- **TASK TO COMPLETE**: When you reach the line with "ROWS, WEED_PCT. -/" in the data below, begin printing lines exactly, and stop once the line with "def rebuildRank (d" has been printed.
### DATA PROVIDED ###
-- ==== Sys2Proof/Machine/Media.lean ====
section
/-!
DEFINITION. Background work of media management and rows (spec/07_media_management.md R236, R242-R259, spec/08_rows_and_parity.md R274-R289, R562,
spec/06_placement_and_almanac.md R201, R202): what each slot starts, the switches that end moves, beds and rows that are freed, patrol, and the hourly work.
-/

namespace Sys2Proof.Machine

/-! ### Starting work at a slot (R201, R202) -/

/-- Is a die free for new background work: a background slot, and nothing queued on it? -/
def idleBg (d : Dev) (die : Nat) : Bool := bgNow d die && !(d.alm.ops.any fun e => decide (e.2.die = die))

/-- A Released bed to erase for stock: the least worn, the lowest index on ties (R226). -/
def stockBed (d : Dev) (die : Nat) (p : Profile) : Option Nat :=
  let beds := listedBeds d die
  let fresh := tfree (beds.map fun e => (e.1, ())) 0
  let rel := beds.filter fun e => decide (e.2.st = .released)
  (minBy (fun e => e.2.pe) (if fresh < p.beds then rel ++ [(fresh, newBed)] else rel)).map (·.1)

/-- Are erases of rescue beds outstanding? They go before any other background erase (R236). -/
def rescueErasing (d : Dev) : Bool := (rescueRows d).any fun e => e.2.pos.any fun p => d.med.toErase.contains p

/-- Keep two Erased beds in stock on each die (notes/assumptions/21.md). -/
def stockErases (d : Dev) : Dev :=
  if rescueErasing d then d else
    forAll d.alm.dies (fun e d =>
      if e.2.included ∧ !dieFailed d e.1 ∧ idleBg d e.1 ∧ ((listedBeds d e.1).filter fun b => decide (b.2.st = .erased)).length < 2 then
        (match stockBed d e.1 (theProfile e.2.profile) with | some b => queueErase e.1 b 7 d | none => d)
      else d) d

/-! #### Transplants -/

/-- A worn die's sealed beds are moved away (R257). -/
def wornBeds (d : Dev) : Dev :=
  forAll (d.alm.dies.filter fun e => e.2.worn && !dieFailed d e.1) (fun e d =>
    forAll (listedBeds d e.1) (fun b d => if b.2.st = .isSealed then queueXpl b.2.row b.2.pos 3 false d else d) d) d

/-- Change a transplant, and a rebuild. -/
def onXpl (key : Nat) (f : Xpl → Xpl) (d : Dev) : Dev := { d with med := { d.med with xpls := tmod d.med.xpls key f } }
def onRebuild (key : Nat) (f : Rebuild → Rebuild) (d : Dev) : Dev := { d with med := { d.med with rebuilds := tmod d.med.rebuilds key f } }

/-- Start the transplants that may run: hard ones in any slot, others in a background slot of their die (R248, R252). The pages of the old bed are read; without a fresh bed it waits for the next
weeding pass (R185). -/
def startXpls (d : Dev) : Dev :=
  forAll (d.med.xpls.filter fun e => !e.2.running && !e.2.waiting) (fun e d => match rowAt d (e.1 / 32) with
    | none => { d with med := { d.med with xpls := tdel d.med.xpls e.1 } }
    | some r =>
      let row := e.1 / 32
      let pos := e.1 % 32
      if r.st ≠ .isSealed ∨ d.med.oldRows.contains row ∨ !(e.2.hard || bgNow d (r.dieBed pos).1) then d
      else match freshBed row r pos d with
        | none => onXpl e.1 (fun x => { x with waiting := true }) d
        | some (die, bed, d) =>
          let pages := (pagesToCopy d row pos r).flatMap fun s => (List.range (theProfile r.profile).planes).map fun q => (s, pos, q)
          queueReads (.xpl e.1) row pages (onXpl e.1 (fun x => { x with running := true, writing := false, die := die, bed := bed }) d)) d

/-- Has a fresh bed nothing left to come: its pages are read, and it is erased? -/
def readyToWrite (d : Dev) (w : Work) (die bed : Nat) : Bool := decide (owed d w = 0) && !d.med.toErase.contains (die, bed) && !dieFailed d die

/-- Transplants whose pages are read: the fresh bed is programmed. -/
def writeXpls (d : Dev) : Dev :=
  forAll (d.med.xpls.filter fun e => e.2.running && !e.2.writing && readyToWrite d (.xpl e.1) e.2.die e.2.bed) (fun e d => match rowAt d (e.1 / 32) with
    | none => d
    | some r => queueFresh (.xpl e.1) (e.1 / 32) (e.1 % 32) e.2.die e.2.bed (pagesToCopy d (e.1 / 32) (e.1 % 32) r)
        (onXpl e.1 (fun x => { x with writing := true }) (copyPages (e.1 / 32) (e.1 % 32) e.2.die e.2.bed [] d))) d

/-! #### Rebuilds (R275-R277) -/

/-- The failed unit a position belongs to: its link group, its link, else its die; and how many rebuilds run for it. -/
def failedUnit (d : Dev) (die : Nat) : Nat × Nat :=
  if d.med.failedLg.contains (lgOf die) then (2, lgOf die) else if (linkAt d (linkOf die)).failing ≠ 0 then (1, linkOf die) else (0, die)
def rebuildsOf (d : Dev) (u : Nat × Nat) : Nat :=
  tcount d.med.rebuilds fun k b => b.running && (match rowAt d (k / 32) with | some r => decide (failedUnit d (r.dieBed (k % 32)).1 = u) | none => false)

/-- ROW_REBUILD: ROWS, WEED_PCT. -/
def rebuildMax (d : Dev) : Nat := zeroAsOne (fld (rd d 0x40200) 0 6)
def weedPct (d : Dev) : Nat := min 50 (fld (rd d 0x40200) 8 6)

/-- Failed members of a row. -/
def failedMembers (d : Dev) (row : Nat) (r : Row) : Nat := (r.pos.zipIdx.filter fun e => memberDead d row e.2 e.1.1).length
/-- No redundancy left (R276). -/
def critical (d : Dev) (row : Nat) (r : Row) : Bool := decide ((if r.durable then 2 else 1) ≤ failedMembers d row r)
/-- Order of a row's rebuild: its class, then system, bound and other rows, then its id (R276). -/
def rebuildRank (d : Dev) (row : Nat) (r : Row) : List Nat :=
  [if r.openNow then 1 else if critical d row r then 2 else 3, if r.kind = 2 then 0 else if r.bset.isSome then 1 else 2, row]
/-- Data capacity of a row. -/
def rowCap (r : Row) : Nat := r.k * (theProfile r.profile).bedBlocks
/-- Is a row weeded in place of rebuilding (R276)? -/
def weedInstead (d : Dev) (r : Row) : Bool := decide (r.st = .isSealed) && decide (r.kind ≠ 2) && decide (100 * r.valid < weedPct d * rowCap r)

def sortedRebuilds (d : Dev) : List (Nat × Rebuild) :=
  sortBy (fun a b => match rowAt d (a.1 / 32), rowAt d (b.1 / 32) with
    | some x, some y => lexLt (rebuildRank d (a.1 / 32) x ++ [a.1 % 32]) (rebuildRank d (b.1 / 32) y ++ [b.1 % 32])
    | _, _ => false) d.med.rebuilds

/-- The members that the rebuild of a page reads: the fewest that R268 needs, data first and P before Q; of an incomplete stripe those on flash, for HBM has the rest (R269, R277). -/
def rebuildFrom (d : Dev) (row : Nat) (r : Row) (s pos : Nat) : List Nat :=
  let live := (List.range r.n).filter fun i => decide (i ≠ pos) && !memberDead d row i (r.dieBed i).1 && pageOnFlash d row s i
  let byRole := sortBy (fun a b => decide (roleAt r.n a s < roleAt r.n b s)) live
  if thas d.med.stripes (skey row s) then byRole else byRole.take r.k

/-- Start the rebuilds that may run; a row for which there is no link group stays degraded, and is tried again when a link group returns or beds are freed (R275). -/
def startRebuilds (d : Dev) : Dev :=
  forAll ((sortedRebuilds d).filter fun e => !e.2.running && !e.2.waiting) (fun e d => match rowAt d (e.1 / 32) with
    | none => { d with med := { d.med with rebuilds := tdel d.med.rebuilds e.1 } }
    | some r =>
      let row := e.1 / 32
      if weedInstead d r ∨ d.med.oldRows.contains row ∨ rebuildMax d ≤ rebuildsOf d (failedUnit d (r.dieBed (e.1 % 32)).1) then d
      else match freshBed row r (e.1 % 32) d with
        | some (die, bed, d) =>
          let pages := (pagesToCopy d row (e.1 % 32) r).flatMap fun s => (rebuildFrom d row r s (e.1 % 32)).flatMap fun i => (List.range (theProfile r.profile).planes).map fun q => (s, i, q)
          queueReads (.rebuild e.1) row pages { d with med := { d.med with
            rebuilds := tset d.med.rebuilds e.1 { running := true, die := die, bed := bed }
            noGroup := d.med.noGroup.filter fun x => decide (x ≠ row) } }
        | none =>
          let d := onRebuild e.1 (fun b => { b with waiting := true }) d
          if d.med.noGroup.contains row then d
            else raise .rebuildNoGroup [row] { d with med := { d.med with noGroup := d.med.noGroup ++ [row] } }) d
###
- **RESPONSE**:
/-- ROW_REBUILD: ROWS, WEED_PCT. -/
def rebuildMax (d : Dev) : Nat := zeroAsOne (fld (rd d 0x40200) 0 6)
def weedPct (d : Dev) : Nat := min 50 (fld (rd d 0x40200) 8 6)

/-- Failed members of a row. -/
def failedMembers (d : Dev) (row : Nat) (r : Row) : Nat := (r.pos.zipIdx.filter fun e => memberDead d row e.2 e.1.1).length
/-- No redundancy left (R276). -/
def critical (d : Dev) (row : Nat) (r : Row) : Bool := decide ((if r.durable then 2 else 1) ≤ failedMembers d row r)
/-- Order of a row's rebuild: its class, then system, bound and other rows, then its id (R276). -/
def rebuildRank (d : Dev) (row : Nat) (r : Row) : List Nat :=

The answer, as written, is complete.